May 23, 2009

5 Social Media Memes Changing Government

Red Boy Scout patch with number 5Federal Computer Week, reporting on a government leadership summit [sorry, too lazy to find out more about another one of these meetings prolly sponsored by some publisher or something] talks about five social media elements that will change the way the government works.  

My [very] loose roundup of the new memes are

1.  Where, once, government was leading on technology requirements, it is now one among many (competing) consumer interests. 
What I think this means: I've been at plenty of meetings where folks say "we're the government, we are huge, they want our business, they will change to meet our needs." But if a company's entire business model is advertisement, and government doesn't drive enough traffic, where is their incentive to destroy their income stream? If government wants to use the tools, we need to figure out how we can adapt.

2. Public engagement reveals the law of unintended consequences. 
What this means: Forays into social tools need to be flexible, and program managers need to keep an eye on results. None of us knows what will happen when we try something out--servers may crash, agencies may be overwhelmed with comments, the only response will be the chirps of crickets, or you might be stuck naming your international space station after a satirical opinionator. Good news for NASA on this last one--they saw an opportunity rather than a disaster.

3. Stop the analysis paralysis and make data available. 
What this means: Here is a big cultural change, from the government churning data into tables and reports that is delivered tied up in a bow to a dynamic process of developers unleashing the data to tell all kinds of stories. See #2. Also, expect a clamoring to open up more data sources.

4. It's the content, stupid!
What this means: Government can embarrass itself jumping into social streams without having anything to say. It's a conversation. It's a message. It's not just having a Facebook page or Twtitter account. It's not the technology, but the way that it's used.  So, if you say, "What's a hashtag?" you have no business putting your government agency on Twitter. Leading to #5.

5. This is the new way of the world. 
What this means: Despite old-fashioned concerns about employees goofing around (what's the difference between that sudoku book and YouTube, as far as productivity goes?) and real, to-be-addressed concerns about privacy and security, people are working, learning, collaborating and living differently. It's happening. And, even as some of the tools fall to the wayside and new ones developed, expectations of citizens and employees are out of the bottle. They can't be put back in.

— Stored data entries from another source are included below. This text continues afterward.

/-- Run a step of materialisation (R197). The first number bounds the steps that follow from it. -/
def materialise : Nat → MatOp → State → State
  | 0, _, s => s
  | f + 1, op, s =>
    match op with
    | .request h ask above part cls =>
      let chain := above ++ [h]
      if (trec s h).lost ∨ !validRecipe s h then materialise f (.refuse ask h codeRecipeInvalid chain) s
      else if (hasp s (handleDie h)).hdepth.toNat < chain.length then materialise f (.refuse ask h codeRecipeDepth chain) s
      else match reissueOf s h with
      | some r => if r.asks.any (fun a => a.1 == ask) then s else updReissue h (fun r => { r with asks := r.asks ++ [(ask, chain)] }) s
      | none =>
        let r : Reissue := { h := h, chain := chain, pinned := [], asks := [(ask, chain)], part := part, cls := cls, sub := none, failed := false }
        materialise f (.advance h) (updRec { s with reissues := s.reissues ++ [r] } h (fun r => { r with busy := true }))
    | .advance h =>
      match reissueOf s h with
      | none => s
      | some r =>
        match (inputsOf s h)[r.pinned.length]? with
        | none => s
        | some i =>
          if (trec s i.1).state = .dropped then materialise f (.request i.1 (.parent h) r.chain r.part r.cls) s
          else materialise f (.advance h) (requestRestore i.1 (updReissue h (fun r => { r with pinned := r.pinned ++ [i.1] }) (pin i.1 s)))
    | .fail h code chain =>
      match reissueOf s h with
      | none => s
      | some r =>
        let s := r.pinned.foldl (fun s i => unpin i s) { s with reissues := s.reissues.filter (fun x => x.h != h) }
        let s := updRec s h (fun x => { x with busy := false })
        r.asks.foldl (fun s a => materialise f (.refuse a.1 h code (askChain a.2 chain h)) s) s
    | .refuse ask h code chain =>
      match ask with
      | .launch l => failRes l code chain s
      | .ctx c => refuseCtx c (chain.headD h) code chain s
      | .parent p => materialise f (.fail p code chain) s
      | .dep => setHstat (handleDie h) 1 (markLost h s)
      | .bounce => discardBounced h codeRecipeInvalid (markLost h s)

/-- How many steps a materialisation may take: eight levels of sixteen inputs, with the requests that share a re-issue. -/
def matFuel : Nat := 4096

/-- Ask that a tensor be brought to HBM4E (R144, R190, R197). -/
def requestResident (h : Nat) (ask : Ask) (part cls : Nat) (s : State) : State :=
  if (trec s h).state = .dropped then materialise matFuel (.request h ask [] part cls) s else requestRestore h s

/-- The number of the STQ of a context that is on its way to a tensor. -/
def storeTo_ (s : State) (c h : Nat) : Option Nat :=
  (s.packets.find? (fun p => p.core == 512 + c && (match p.body with | .access _ (.glob k _) _ _ _ => k == h | _ => false))).map (fun p => p.id)

/-- Whether a context's LDQ, STQ, TPIN or fetch asks for a tensor, so that it takes the final pin of its re-issue (R197). -/
def ctxAsks (s : State) (c h : Nat) : Bool := ctxWaitsOn s c h || (storeTo_ s c h).isSome

/-- A re-issue has succeeded (R197): its inputs are unpinned and lose their dependent entries, and those who asked go on. A
dependent is spilled where free HBM4E is below LOW (R196). -/
def reissueDone (h : Nat) (s : State) : State :=
  match reissueOf s h with
  | none => s
  | some r =>
    let s := { s with reissues := s.reissues.filter (fun x => x.h != h) }
    let s := dropEntries h (r.pinned.foldl (fun s i => unpin i s) s)
    let s := applyBounced h (assignParity h (updRec s h (fun x => { x with state := .hbm, busy := false })))
    let s := r.asks.foldl (fun s a =>
      match a.1 with
      | .parent p => materialise matFuel (.advance p) (updReissue p (fun x => { x with pinned := x.pinned ++ [h] }) (pin h s))
      | .ctx c => if ctxAsks s c h then updCtx (pin h s) c (fun x => { x with holds := x.holds ++ [(storeTo_ s c h, h)] }) else s
      | _ => s) s
    if r.asks.all (fun a => a.1 == .dep) ∧ freePages s (handleDie h) < lowPages s (handleDie h) ∧ actOk s h .spill ∧ !isPinned s h
    then beginMove h false false false s else s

Welcome to the changing government.

Read the FCW article I jumped off from, here


  1. Nicely goaded! We need to keep pushing, prodding, nudging and cajoling to move the #gov20 program forward.

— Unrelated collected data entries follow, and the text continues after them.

/-- TUSE (R124). -/
def execTuse (a b : BitVec 5) (s : State) : Host.Outcome State Fault Refusal :=
  streamDo 1 inBody (fun c s =>
    match namedTensor s c (qReg s c a.toNat) with
    | none => .fault s codeUndeclared 0
    | some h => .next (setUses h (qReg s c b.toNat) (ctx s c).step s)) s

/-- TPROT (R125). -/
def execTprot (a : BitVec 5) (flags : BitVec 4) (s : State) : Host.Outcome State Fault Refusal :=
  streamDo 1 inBody (fun c s =>
    match namedTensor s c (qReg s c a.toNat) with
    | none => .fault s codeUndeclared 0
    | some h => .next (updRec s h (fun r => { r with prot := flags }))) s

/-! ### Recipe brackets (R127-R129) -/

/-- TREC.OPEN: bit i of the mask field stands for q(i+1). That the output is not recipe-held is the program's to see to (R127, R9). -/
def execTrecOpen (a : BitVec 5) (mask : BitVec 31) (s : State) : Host.Outcome State Fault Refusal :=
  streamDo 1 plainOnly (fun c s =>
    match namedTensor s c (qReg s c a.toNat) with
    | none => .fault s codeUndeclared 0
    | some h =>
      let saved := ((List.range 31).filter (fun i => mask.getLsbD i)).map (fun i => (i + 1, qReg s c (i + 1)))
      let (n, s) := fresh s
      let b : Bracket := Bracket.mk n h saved ((ctx s c).pc + 8).toNat 0 [] [] 0 false
      .next (updCtx s c (fun x => { x with bracket := some b }))) s

/-- A free entry of a die's recipe store (R198). -/
def freeRecipeIx (s : State) (d : Nat) : Option Nat :=
  let used := s.recs.cells.filterMap (fun x => if handleDie x.1 = d then x.2.recix else none)
  if used.length < 262144 then (List.range (used.length + 1)).find? (fun i => !used.contains i) else none

/-- The recipe a bracket records (R129, R198): the code tensor is its first input, with its generation at the first dispatch of a launch, or
now where the bracket had none. -/
def bracketRecipe (s : State) (c : Nat) (b : Bracket) : Recipe :=
  let code := ptrH (ctx s c).code
  { ctx := c, code := code, lo := b.start, hi := (ctx s c).pc.toNat, saved := b.saved, cycles := b.cycles,
    inputs := (match b.inputs.find? (fun i => i.1 == code) with | some i => i | none => (code, (trec s code).gen)) :: b.inputs.filter (fun i => i.1 != code) }

/-- TREC.CLOSE (R129): the bracket closes once its launches have completed. -/
def closeBracket (c : Nat) (b : Bracket) (s : State) : SRes :=
  let shut := fun (s : State) => updCtx s c (fun x => { x with bracket := none })
  let h := b.out
  if b.ids ≠ [] then .wait s .close
  else if !declared s (ctx s c).part.toNat h then .fault (shut s) codeUndeclared 0
  else if (ctx s c).pc.toNat < b.maxT then .fault (shut s) codeRecipeInvalid 0
  else if b.failed then .next (shut (spoilRecipe h s))
  else
    let r := bracketRecipe s c b
    if 16 < r.inputs.length then .fault (shut s) codeRecipeInvalid 0
    else
      match (match (trec s h).recix with | some i => some i | none => freeRecipeIx s (handleDie h)) with
      | none => .fault (shut s) codeBounds 0
      | some i =>
        let s := shut { s with recipes := s.recipes.set .zero (recipeKey (handleDie h) i) r }
        .next (updRec s h (fun t => { t with recix := some i, rvalid := true }))

/-- TREC.CLOSE. -/
def execTrecClose (s : State) : Host.Outcome State Fault Refusal :=
  streamDo 1 { bracket := !(ctx s s.curCtx).sub.isSome, body := false } (fun c s =>
    match (ctx s c).bracket with
    | none => .fault s codeRecipeInvalid 0
    | some b => closeBracket c b s) s

/-! ### Expansions (R134-R136) -/

/-- A body length: zero stands for 4,096 (R134). -/
def bodyLen (n : Nat) : Nat := if n = 0 then 4096 else n

/-- MACRO (R136): the parameters are read; those not given are open. -/
def execStreamMacro (m : BitVec 8) (n : BitVec 4) (a : BitVec 5) (s : State) : Host.Outcome State Fault Refusal :=
  streamDo 1 plainOnly (fun c s =>
    let e := mdir s (ctxDie c) m.toNat
    if 8 < n.toNat ∨ 32 < a.toNat + n.toNat ∨ !e.valid then .fault s codeIllegal 0
    else if e.part ≠ (ctx s c).part then .fault s codePrivilege 0
    else
      let params := (List.range n.toNat).map (fun i => qReg s c (a.toNat + i)) ++ (List.range (8 - n.toNat)).map (fun i => Config.freeValue (s.free + i))
      .stay (updCtx { s with free := s.free + 8 } c (fun x => { x with inmac := true, mret := true, mindex := m, mpos := 0, mparams := params, woken := false }))) s

/-- Whether two ranges of words meet. -/
def rangesMeet (a n b m : Nat) : Bool := decide (a < b + m) && decide (b < a + n)

/-- Whether a context of a die, other than the one that loads, runs or holds an expansion of an entry. -/
def expands (s : State) (c i : Nat) (live : Bool) : Bool :=
  (List.range 8).any (fun k =>
    let q := 8 * (c / 8) + k
    let x := ctx s q
    q != c && x.inmac && x.mindex.toNat == i && (x.state == .running || x.state == .waiting || x.state == .stopping) == live)

/-- MLOAD (R135). -/
def execMload (a : BitVec 5) (s : State) : Host.Outcome State Fault Refusal :=
  streamDo 1 plainOnly (fun c s =>
    let p := qReg s c a.toNat
    let d := ctxDie c
    match recordRead s c p 8 8 (fun _ => 0) with
    | .error r => r
    | .ok h =>
      let w := leNat h
      let start := bitsOf w 0 12
      let len := bodyLen (bitsOf w 12 12)
      let i := bitsOf w 24 8
      if w / 2 ^ 32 ≠ 0 then .fault s codeIllegal 0
      else if 4096 < start + len then .fault s codeBounds 0
      else if (List.range 256).any (fun k => k != i && (mdir s d k).valid && rangesMeet start len (mdir s d k).start (mdir s d k).len) then .fault s codeBounds 0
      else if (mdir s d i).valid ∧ (mdir s d i).part ≠ (ctx s c).part then .fault s codePrivilege 0
      else if expands s c i false ∨ ((ctx s c).inmac ∧ (ctx s c).mindex.toNat = i) then .fault s codeBounds 0
      else if expands s c i true then .wait s (.expansion i)
      else match recordRead s c p (8 * (1 + len + (len + 15) / 16)) 8 (fun _ => 0) with
      | .error r => r
      | .ok b =>
        let word := fun (k : Nat) => BitVec.ofNat 64 (fieldB b (8 * k) 8)
        let s := (List.range len).foldl (fun s k => { s with
          mwords := s.mwords.set 0 (d * 4096 + start + k) (word (1 + k)),
          mtags := s.mtags.set 0 (d * 4096 + start + k) (BitVec.ofNat 4 (fieldW (word (1 + len + k / 16)) (4 * (k % 16)) 4)) }) s
        .next { s with mdirs := s.mdirs.set .zero (d * 256 + i) { start := start, len := len, part := (ctx s c).part, valid := true } }) s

    If I have a minor reservation, it's about analysis/paralysis dichotomy. Due diligence exerts a higher standard on public bodies and if nothing else, a foray into social media by gov ought to be at least a reflective move, if not impulsive. Good analysis should enable, not disable. Going contrary to the cliche, I believe paralysis is not the fault of analysis but the fault of cowardice, the widespread fear of making even a well-informed, tight analysed decision.

    Good work! Got me thinking.


  2. I would like to do some memes on alternate health specifically Homeopathy and Bach Flower remedies as they work and have no side effects. Used to be used a lot in USA can you help me or have someone interested My web my u tube rap john board

  3. @Bob, thanks for your comment and important distinction--forgive my quickness to cliche! Yes, any analysis that gov can provide continues to be valuable, especially for people without the resources to take a raw dataset and find the story.

    You also correctly identify the root of much paralysis--fear. especially as related to #2 above. Fear of scorn delays, obscures, spins, and stops analysis and information. The fear that every sentence and phrase will be parsed to the Nth to provide "point of view" fodder short-circuits meaningful back and forth, problem-solving, and discussion.

    Do you think people will get tired of the parsing, and that--maybe--a more participatory, transparent process can be the driver?

  4. Gwynne, anyone who's interested in gov't 2.0 should be reading your blog. :) Another great post!